Potatoes: I use Yukon Gold potatoes for this recipe because I love their creamy consistency, but red potatoes are always a great candidate for soups and chowders because they hold up the best. Russet potatoes may also be used, but they're also the starchiest, which makes them more prone to falling apart.

What is the most popular clam chowder? ›

New England Clam Chowder is the most famous and most popular clam chowder. It's been around for centuries, so it's possible its longevity has contributed to its popularity.

Is it better to thicken chowder with flour or cornstarch? ›

The most classic and surefire way to thicken a broth-based soup is with a cornstarch slurry. Whisk together equal parts cornstarch (or arrowroot) and water or broth, then whisk it into the pot of soup. A good ratio to get to a pleasant thickness without your soup tasting goopy or heavy is one tablespoon.

How do you make canned soup taste like homemade? ›

More vegetables: This is a great place for leftover cooked veggies. If you are working with a creamed soup, consider pureeing some vegetables to stir in. Cooked cauliflower, potatoes, winter squash, or carrots would work really well. Herbs: Fresh chives, thyme, or cilantro stirred in just before serving.

Why does my clam chowder taste bland? ›

Sometimes, this can occur when the chowder sits in the fridge, as the texture and taste become watered-down, as mentioned by FoodsGuy. Or, when you're adding salt to the soup while the potatoes are cooking, the potatoes may absorb all that saltiness and leave the broth wanting more, explains DeadSpin.

How do you make canned soup more creamy? ›

For virtually anything but the brothy bois, like chicken noodle soup or Italian minestrone, you could also stir in some coconut milk, warmed cream, or crème fraîche to add body and richness.

What makes a soup a chowder? ›

The difference between chowder, soup, and stew is that chowder is a soup made with broth that is thickened with flour and cream, with seafood and/or vegetables mixed in. Soup is made with water or broth and can host a variety of ingredients like pasta, vegetables, fruits, grains, meats or seafood.
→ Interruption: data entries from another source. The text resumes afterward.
/-- What VQNT makes of its input (R51, R304). -/
def quantise (ty fn dst axis cal : Nat) (x : VIn) : VOut :=
  let xs := x.a.map (elemVal (tyCode ty))
  let chans := if axis = 1 then rowsOf x.r x.c x.a else colsOf x.r x.c x.a
  let made := chans.map fun l => calibrate dst (l.map (elemVal (tyCode ty)))
  let tab := if cal = 1 then tableEntries chans.length x.bb else made.map (·.1)
  let f0 := if cal = 1 then 0 else made.foldl (fun a m => a ||| m.2) 0
  let q := ((List.range x.a.length).zip xs).foldl (fun q p =>
    q.add dst fn (cal == 1) p.1 (tab.getD (chanOf axis x.c p.1) (0, 0)) (nth x.a p.1) p.2) ({} : Quant)
  { d := q.codes, flags := q.flags ||| f0
    table := if cal = 1 then none else some (tab.flatMap fun e => leBytes 4 e.1 ++ leBytes 4 e.2)
    side := if escapes dst then some (sideBytes q.side) else none }

/-- The slot of VQNT (R304): half the lanes of its source type. -/
def semVqnt (qp hd ha hb ty ca cb fn dst axis side cal : Nat) : SlotSem :=
  let w := widthOf (tyCode ty)
  let tb (r c : Nat) : Nat := 8 * (if axis = 1 then r else c)
  { i := .vqnt qp hd ha hb ty ca cb fn dst axis side cal, q := qp, hd := hd, ha := some ha, hb := some hb, ca := ca, cb := cb
    side := if escapes dst then some side else none
    wa := w, wb := 64, wd := widthOf dst, bytesB := tb, fmt := dst, lanes := lanesOf w / 2, keepsSeal := true
    outB := if cal = 1 then none else some tb, outSide := escapes dst
    extra := fun s => if escapes dst && decide (65536 < s.cur.vshRC.1 * s.cur.vshRC.2) then some (trapOf 3 4) else none
    run := quantise ty fn dst axis cal : VOp }.sem
/-- VQNT (R304). -/
def execVqnt (qp hd ha hb ty ca cb fn dst axis side cal : Nat) (s : State) : Host.Outcome State Fault Refusal :=
  s.issue1 (semVqnt qp hd ha hb ty ca cb fn dst axis side cal)

/-- What VDQNT makes of its input (R50, R305). -/
def dequantise (ty fn src axis sat : Nat) (x : VIn) : VOut :=
  let vs := codeVals src x.a (sideVals x.sb)
  let tab := tableEntries (if axis = 1 then x.r else x.c) x.bb
  let (d, fl) := collect (((List.range vs.length).zip vs).map fun p =>
    rescale (tyCode ty) fn (sat == 1) (.ofInt p.2) (tab.getD (chanOf axis x.c p.1) (0, 0)))
  { d := d, flags := fl }

/-- SEQ of the tile a handle register names. -/
def State.seqOf (s : State) (n : Nat) : Option Nat := (s.tile? s.curU s.cur (s.cur.rh n)).map fun t => (s.slot t).seq

/-- The slot of VDQNT (R305). -/
def semVdqnt (qp hd ha hb ty ca cb fn src axis side sat : Nat) : SlotSem :=
  let w := widthOf (tyCode ty)
  { i := .vdqnt qp hd ha hb ty ca cb fn src axis side sat, q := qp, hd := hd, ha := some ha, hb := some hb, ca := ca, cb := cb
    side := if escapes src && side != 0 then some side else none
    wa := widthOf src, wb := 64, wd := w, bytesB := fun r c => 8 * (if axis = 1 then r else c), fmt := metaFmt (tyCode ty)
    lanes := lanesOf w, keepsSeal := true
    late := fun s x =>
      if s.seqOf hb ≠ s.seqOf ha ∨ (escapes src && side != 0 && s.seqOf side != s.seqOf ha) then some (trapOf 0x1B 0)
      else if escapeBad src x.a x.sb then some (trapOf 0x1C 0) else none
    run := dequantise ty fn src axis sat : VOp }.sem
/-- VDQNT (R305). -/
def execVdqnt (qp hd ha hb ty ca cb fn src axis side sat : Nat) (s : State) : Host.Outcome State Fault Refusal :=
  s.issue1 (semVdqnt qp hd ha hb ty ca cb fn src axis side sat)

/-- The slot of VSCALE (R298): row r by element r of hb. -/
def semVscale (qp hd ha hb ty ca cb fn : Nat) : SlotSem :=
  let o := vBin (.vscale qp hd ha hb ty ca cb fn) qp hd ha hb ty ca cb fun _ a _ => (a, 0)
  { o with bytesB := fun r _ => nbytes r o.wb
           run := fun x =>
             let (d, fl) := collect (((List.range x.a.length).zip x.a).map fun p => vMul (tyCode ty) fn p.2 (nth x.b (p.1 / x.c)))
             { d := d, flags := fl } : VOp }.sem
/-- VSCALE (R298). -/
def execVscale (qp hd ha hb ty ca cb fn : Nat) (s : State) : Host.Outcome State Fault Refusal := s.issue1 (semVscale qp hd ha hb ty ca cb fn)

/-- The slot of VIOTA (R296). -/
def semViota (qp hd ty fn : Nat) : SlotSem := (vGen (.viota qp hd ty fn) qp hd ty fun i => vIota (tyCode ty) fn i).sem
/-- VIOTA (R296). -/
def execViota (qp hd ty fn : Nat) (s : State) : Host.Outcome State Fault Refusal := s.issue1 (semViota qp hd ty fn)

/-- The slot of VSUMS (R301): the FP32 accumulator's bits, or the INT32 accumulator sign-extended. -/
def semVsums (qp sd ha sdhi ty ca : Nat) : SlotSem :=
  { vUn (.vsums qp sd ha sdhi ty ca) qp 0 ha ty ca (fun x =>
      let r := vSum (tyCode ty) x.a
      [(if isFlt (tyCode ty) then r.1 else wrapN 64 (sext 32 r.1), r.2)]) with hd := 0 : VOp }.sem
/-- VSUMS (R301). -/
def execVsums (qp sd ha sdhi ty ca : Nat) (s : State) : Host.Outcome State Fault Refusal := s.issue1 (semVsums qp sd ha sdhi ty ca)

/-- VECTOR_RESULT_LANDS (R288): the oldest vector operation of a context, in the order of acceptance (R284). -/
def execVectorResultLands (u j : Nat) (s : State) : Host.Outcome State Fault Refusal :=
  s.onJob u j fun j =>
    if j.kind ≠ .vec || (s.unit u).jobs.any (fun i => i.kind == JobKind.vec && decide (i.jid < j.jid)) then none
    else some (s.landVec u j)

end Sys2Proof.Machine
end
What 2 ingredients are used to thicken the soup? ›

Add flour or cornflour

You can also use flour or cornflour to thicken a soup. Put a tablespoon of either into a small bowl and stir in 2-3 tbsp of the soup until you have a smooth mixture. Stir this back into the soup and bring it to a simmer.
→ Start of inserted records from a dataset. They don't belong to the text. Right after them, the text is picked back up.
-- ==== Sys2Proof/Machine/Channel.lean ====
section
/-!
DEFINITION. The channel class: sends, counters, priming, landings with their deadlines and inline reduce, notices, and the return
of a slot's storage (18_channel_class.md R343-R362; 06 R161).
-/
namespace Sys2Proof.Machine

/-! ## Checks -/

/-- CHANNEL reasons 0 and 3 (R347). -/
def State.chanTrap (s : State) (ch : Nat) : Option Trap :=
  match s.chanEnd? s.curU s.cur ch with
  | none => some (trapOf 0x1D 0)
  | some e => if e.mismatch then some (trapOf 0x1D 3) else none

/-- LINKDEAD for the peer chip of a channel (R362). -/
def State.peerTrap (s : State) (ch : Nat) : Option Trap :=
  (s.chanEnd? s.curU s.cur ch).bind fun e => s.routeTrap s.cur.die e.peerChip

/-- FMT, rows and columns of the tile a handle names; those of its channel for an arrival that has not begun (R271). -/
def State.shapeOf (s : State) (u : Nat) (c : Ctx) (h : Nat) : Option (Nat × Nat × Nat) :=
  match s.handle u c h with
  | .ok t => let x := s.slot t
             some (x.fmt, x.rows + 1, x.cols + 1)
  | .pending t => (s.slot t).chan.bind fun k => (s.end? u k.2.1).map fun e => (e.fmt, e.rows, e.cols)
  | .bad _ => none

/-- CHANNEL reason 1: the tile does not suit the channel (R347). -/
def State.fitTrap (s : State) (u : Nat) (c : Ctx) (ch h : Nat) : Option Trap :=
  match s.chanEnd? u c ch, s.shapeOf u c h with
  | some e, some x => if x = (e.fmt, e.rows, e.cols) then none else some (trapOf 0x1D 1)
  | _, _ => none

/-- The checks of a tile to be sent: its handle, its channel, its chunks (R354). -/
def State.sentTrap (s : State) (u : Nat) (c : Ctx) (ch h : Nat) : Option Trap :=
  firstTrap [s.handleTrap u c h, s.fitTrap u c ch h, s.readTrap u c h (s.allChunks u c h)]

/-- CHANNEL reason 2: the operation does not suit the channel's reduce (R347). -/
def State.reduceTrap (s : State) (ch : Nat) (putr : Bool) : Option Trap :=
  (s.chanEnd? s.curU s.cur ch).bind fun e => if (e.red != 0) == putr then none else some (trapOf 0x1D 2)

/-- Whether no remote slot is allowed for the next arrival (R348, R354). -/
def State.remoteFull (s : State) (ch : Nat) : Bool :=
  match s.chanEnd? s.curU s.cur ch with
  | some e => !isBefore e.issued e.ready
  | none => false

/-! ## Sends -/

/-- The unfired SENDTs of a unit (R356). -/
def State.sendtQueue (s : State) (u : Nat) : List Job :=
  (s.unit u).jobs.filter fun j => j.kind == JobKind.send && j.phase == 0 && match j.instr with
    | .sendt .. => true
    | _ => false

/-- A send takes its leaf index and its arrival number and enters the link engine (R354, R370): handle `h`, mark `c`. A SENDT, which is
not `early`, reads no tile before it fires (R356). -/
def State.issueSend (s : State) (i : Instr) (ch h c sem b m : Nat) (early : Bool) : State :=
  match s.chanEnd? s.curU s.cur ch with
  | none => s
  | some e =>
    let src := if early then s.tile? s.curU s.cur h else none
    let (s, lf) := s.takeLeaf i
    let j := { s.newJob .send i sem with
               ch := ch, arr := e.issued, src := src, a := h, b := b, c := m, closed := c == 1, leaf := some lf
               bank := (s.routeOf s.cur.die e.peerChip).getD 0 }
    (s.updEnd s.curU ch fun e => { e with issued := (e.issued + 1) % 2 ^ 32 }).issueJob j

/-- SEND, SENDT and PUTR (R354): `early` when the tile is checked and consumed at issue, `b` the threshold or the tag, `m` the
counter. -/
def sendSem (i : Instr) (q ch hs c e : Nat) (putr early : Bool) (b : State → Nat) (m : Nat) : SlotSem :=
  { i := i, q := q, port := if early then 1 else 0, adds := fun _ => [(e, 1)]
    obs := fun s => let h := s.cur.rh hs
                    if early then s.obsRead s.curU s.cur h (s.allChunks s.curU s.cur h) else []
    check := fun s => firstTrap [s.chanTrap ch, s.peerTrap ch,
      if early then s.sentTrap s.curU s.cur ch (s.cur.rh hs) else none, s.reduceTrap ch putr]
    stuck := fun s => s.peerTrap ch
    hold := fun s => s.remoteFull ch || (!early && decide (64 ≤ (s.sendtQueue s.curU).length))
    sees := fun s => s.seesTile s.curU s.cur (s.cur.rh hs)
    takes := fun s => if early then marked c (s.cur.rh hs) else []
    eff := fun s =>
      let h := s.cur.rh hs
      let v := b s
      let t := s.tile? s.curU s.cur h
      let s := s.issueSend i ch h c e v m early
      match t with
      | some t => if early then s.readTile s.curU s.cur.cid t h c else s
      | none => s }

/-- The slot of SEND (R355). -/
def semSend (qp ch hs c e : Nat) : SlotSem := sendSem (.send qp ch hs c e) qp ch hs c e false true (fun _ => 0) 0
/-- SEND (R355). -/
def execSend (qp ch hs c e : Nat) (s : State) : Host.Outcome State Fault Refusal := s.issue1 (semSend qp ch hs c e)

/-- The slot of SENDT (R356). -/
def semSendt (qp ch hs c e thr ctr : Nat) : SlotSem :=
  sendSem (.sendt qp ch hs c e thr ctr) qp ch hs c e false false (fun _ => thr) ctr
/-- SENDT (R356). -/
def execSendt (qp ch hs c e thr ctr : Nat) (s : State) : Host.Outcome State Fault Refusal :=
  s.issue1 (semSendt qp ch hs c e thr ctr)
What are the 2 basic categories of soup? ›

Soups are similar to stews, and in some cases there may not be a clear distinction between the two; however, soups generally have more liquid (broth) than stews. In traditional French cuisine, soups are classified into two main groups: clear soups and thick soups.

What are the two types of chowder? ›

New England clam chowder is thick, creamy, and milky-white. Manhattan clam chowder is tomatoey, brothy, and clear. Both types share a clean, briny, and slightly-sweet flavor thanks to the clams—but that's about it.